→ What this task involves
Copy out each line containing "signExtend" from the entries below.

[Saved entries]
————————

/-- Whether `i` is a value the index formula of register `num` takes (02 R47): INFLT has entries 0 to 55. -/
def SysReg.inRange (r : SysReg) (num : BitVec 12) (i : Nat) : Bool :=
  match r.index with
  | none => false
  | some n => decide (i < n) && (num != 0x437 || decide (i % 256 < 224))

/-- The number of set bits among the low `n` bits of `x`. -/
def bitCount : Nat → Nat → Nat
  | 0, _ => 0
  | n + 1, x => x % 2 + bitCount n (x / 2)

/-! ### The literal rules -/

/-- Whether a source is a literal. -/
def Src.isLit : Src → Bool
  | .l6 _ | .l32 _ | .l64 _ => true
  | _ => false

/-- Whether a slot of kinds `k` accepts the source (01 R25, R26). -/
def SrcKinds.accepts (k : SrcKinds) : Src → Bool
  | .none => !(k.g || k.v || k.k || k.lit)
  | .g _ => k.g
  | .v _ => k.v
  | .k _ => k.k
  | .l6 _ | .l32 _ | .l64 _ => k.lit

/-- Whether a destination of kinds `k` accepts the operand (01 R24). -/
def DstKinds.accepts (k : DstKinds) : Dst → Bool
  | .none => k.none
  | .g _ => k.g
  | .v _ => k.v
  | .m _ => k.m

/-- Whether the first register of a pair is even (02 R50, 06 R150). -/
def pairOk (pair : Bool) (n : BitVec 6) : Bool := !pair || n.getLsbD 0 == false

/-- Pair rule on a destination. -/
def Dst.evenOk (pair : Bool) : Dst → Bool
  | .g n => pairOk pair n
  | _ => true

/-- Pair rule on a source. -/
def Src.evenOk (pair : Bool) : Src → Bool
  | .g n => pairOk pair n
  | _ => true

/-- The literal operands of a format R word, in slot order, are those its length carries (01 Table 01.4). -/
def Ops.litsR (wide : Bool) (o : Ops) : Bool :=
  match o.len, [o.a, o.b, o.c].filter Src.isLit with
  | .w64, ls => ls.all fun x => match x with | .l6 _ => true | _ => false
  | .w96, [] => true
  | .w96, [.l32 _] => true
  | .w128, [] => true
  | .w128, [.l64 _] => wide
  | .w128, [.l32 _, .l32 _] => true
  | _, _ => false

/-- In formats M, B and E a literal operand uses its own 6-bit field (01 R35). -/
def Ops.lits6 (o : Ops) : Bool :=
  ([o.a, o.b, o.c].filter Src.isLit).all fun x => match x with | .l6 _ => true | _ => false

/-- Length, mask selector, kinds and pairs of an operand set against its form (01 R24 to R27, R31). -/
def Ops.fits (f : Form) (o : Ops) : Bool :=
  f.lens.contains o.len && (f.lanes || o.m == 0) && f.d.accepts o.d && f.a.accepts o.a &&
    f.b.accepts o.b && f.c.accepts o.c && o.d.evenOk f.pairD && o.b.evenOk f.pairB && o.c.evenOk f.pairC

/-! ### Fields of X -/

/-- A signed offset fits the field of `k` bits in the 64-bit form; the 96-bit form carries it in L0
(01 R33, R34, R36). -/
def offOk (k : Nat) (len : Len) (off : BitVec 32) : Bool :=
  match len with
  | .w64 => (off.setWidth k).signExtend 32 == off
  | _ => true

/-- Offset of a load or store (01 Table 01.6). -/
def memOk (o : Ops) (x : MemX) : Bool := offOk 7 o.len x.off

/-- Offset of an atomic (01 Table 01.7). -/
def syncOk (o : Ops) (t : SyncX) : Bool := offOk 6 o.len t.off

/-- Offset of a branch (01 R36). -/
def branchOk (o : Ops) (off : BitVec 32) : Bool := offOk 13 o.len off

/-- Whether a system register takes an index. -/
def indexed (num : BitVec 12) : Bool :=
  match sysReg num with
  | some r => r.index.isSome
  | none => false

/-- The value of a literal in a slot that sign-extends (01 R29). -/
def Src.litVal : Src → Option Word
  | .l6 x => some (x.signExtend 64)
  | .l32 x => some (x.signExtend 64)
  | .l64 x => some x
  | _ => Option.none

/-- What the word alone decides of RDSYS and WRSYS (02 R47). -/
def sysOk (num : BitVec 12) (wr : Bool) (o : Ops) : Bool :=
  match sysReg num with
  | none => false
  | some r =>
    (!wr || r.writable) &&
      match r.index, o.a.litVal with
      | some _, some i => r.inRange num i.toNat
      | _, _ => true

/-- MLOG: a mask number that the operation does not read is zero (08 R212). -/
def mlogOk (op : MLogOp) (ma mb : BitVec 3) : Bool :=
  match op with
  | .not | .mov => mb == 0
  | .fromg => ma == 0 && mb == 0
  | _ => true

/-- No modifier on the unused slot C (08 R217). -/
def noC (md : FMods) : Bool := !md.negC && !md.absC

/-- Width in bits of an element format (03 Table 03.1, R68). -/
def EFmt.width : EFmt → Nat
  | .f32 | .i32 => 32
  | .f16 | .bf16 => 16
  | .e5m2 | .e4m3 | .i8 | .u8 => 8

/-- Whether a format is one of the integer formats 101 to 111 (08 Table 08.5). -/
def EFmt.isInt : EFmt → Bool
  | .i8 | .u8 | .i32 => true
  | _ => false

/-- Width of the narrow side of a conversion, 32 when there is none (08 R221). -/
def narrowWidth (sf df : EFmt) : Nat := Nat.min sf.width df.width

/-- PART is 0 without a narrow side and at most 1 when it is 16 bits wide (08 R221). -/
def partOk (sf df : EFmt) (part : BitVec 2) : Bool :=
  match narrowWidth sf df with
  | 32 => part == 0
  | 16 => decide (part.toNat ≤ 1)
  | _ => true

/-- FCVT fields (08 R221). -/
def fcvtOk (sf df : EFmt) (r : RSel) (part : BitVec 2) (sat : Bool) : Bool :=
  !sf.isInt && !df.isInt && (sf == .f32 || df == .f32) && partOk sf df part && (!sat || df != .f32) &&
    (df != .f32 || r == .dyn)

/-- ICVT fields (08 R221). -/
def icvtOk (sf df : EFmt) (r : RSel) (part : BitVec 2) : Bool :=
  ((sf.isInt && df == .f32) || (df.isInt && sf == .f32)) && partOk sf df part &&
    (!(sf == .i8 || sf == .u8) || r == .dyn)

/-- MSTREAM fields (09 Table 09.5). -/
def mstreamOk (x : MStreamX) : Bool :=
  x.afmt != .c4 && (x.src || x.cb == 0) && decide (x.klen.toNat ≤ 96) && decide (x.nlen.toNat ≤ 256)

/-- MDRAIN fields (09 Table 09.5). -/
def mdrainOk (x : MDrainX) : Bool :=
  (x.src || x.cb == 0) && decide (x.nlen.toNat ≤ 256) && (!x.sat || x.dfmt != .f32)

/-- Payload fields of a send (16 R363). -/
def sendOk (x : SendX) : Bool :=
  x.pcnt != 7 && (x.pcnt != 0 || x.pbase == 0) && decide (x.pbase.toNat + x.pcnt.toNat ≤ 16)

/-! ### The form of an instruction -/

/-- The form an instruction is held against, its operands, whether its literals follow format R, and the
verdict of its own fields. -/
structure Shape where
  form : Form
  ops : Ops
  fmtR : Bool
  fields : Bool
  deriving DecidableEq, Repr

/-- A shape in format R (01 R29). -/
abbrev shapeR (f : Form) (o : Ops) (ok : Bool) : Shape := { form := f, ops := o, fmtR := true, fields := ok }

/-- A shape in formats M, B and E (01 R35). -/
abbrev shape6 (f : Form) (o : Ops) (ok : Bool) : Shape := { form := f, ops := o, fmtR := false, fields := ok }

————————

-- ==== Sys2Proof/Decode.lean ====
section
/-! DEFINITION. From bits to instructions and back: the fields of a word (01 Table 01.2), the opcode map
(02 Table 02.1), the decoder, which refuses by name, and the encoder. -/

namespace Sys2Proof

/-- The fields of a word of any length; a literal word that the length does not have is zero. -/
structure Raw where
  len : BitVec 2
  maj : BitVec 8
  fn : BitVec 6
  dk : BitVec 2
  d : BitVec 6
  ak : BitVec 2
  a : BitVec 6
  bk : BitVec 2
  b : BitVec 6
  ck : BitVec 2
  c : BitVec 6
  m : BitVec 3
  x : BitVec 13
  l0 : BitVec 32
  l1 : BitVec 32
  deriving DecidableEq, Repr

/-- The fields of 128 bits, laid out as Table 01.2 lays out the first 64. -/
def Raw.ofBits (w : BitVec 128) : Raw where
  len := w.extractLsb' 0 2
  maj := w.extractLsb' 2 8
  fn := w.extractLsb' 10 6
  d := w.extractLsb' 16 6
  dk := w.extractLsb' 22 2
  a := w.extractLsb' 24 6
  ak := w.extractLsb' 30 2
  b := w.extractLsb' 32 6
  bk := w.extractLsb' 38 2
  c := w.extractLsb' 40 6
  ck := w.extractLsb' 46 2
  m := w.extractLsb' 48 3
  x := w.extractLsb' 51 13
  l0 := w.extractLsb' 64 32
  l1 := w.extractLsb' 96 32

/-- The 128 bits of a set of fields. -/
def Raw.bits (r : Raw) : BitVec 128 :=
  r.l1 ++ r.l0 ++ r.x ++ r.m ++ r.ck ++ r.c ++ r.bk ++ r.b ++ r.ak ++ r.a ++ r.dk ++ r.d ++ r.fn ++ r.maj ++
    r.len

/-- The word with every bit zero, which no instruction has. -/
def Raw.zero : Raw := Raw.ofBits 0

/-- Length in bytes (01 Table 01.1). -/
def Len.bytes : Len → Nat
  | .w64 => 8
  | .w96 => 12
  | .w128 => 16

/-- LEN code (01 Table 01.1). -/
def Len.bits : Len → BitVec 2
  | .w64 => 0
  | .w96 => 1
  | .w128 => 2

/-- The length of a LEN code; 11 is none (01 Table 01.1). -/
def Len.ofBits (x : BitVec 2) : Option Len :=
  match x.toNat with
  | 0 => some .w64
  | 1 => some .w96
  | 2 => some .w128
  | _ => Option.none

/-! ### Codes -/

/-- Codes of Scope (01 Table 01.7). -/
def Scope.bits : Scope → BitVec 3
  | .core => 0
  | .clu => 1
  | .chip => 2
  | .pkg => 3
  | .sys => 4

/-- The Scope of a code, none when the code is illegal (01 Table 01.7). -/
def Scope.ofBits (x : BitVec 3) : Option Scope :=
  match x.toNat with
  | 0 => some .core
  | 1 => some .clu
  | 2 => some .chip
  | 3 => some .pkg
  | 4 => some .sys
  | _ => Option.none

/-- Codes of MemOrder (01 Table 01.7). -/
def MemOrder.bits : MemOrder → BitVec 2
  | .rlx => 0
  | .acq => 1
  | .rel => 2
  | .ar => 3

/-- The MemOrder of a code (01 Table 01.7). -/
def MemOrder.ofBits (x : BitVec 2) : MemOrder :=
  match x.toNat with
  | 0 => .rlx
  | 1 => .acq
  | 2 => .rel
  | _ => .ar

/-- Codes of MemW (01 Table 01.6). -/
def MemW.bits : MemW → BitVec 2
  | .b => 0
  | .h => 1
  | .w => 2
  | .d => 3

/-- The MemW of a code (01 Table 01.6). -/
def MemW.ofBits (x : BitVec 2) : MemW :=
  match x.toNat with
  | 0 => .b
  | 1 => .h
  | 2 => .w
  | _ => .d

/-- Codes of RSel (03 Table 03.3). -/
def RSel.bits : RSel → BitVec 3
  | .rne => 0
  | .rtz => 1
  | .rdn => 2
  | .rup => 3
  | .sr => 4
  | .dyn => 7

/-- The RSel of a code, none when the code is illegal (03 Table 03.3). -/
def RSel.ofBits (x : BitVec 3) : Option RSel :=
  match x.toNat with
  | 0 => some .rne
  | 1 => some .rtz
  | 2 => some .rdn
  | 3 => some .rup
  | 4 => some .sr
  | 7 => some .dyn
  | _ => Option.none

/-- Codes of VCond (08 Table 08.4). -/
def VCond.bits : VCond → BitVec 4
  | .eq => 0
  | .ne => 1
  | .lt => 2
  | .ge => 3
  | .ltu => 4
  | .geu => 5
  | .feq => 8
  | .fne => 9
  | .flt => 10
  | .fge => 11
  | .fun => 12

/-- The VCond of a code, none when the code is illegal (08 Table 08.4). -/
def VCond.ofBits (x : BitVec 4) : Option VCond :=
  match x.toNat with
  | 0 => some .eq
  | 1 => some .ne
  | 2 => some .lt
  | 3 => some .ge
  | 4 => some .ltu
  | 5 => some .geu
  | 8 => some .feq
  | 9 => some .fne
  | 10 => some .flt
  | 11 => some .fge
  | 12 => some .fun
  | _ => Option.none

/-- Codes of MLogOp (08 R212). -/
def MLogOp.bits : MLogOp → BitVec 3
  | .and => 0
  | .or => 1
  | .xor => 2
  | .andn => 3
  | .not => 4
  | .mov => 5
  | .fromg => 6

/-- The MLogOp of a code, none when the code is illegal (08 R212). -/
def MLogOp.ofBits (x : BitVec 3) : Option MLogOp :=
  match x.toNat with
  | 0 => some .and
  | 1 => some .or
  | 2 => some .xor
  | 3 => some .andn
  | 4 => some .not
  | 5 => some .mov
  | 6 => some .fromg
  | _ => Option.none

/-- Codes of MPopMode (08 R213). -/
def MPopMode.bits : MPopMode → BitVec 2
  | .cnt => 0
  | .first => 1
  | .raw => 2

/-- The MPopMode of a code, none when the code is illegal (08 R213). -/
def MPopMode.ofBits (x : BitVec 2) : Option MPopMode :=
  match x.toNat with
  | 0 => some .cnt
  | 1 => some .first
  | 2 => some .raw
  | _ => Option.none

————————

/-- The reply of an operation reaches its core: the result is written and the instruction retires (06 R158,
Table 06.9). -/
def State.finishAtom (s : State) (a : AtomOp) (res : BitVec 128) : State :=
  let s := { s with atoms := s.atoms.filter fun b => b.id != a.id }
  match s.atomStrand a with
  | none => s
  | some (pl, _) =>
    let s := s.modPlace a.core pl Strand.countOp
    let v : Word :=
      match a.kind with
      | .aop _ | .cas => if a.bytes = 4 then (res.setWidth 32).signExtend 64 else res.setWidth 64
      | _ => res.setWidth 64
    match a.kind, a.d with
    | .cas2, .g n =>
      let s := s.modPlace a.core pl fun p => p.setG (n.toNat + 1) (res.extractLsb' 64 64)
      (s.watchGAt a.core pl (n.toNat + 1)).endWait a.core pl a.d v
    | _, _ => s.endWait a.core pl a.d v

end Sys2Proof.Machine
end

————————

→ Answer section
  | .w64 => (off.setWidth k).signExtend 32 == off
  | .l6 x => some (x.signExtend 64)
  | .l32 x => some (x.signExtend 64)
      | .aop _ | .cas => if a.bytes = 4 then (res.setWidth 32).signExtend 64 else res.setWidth 64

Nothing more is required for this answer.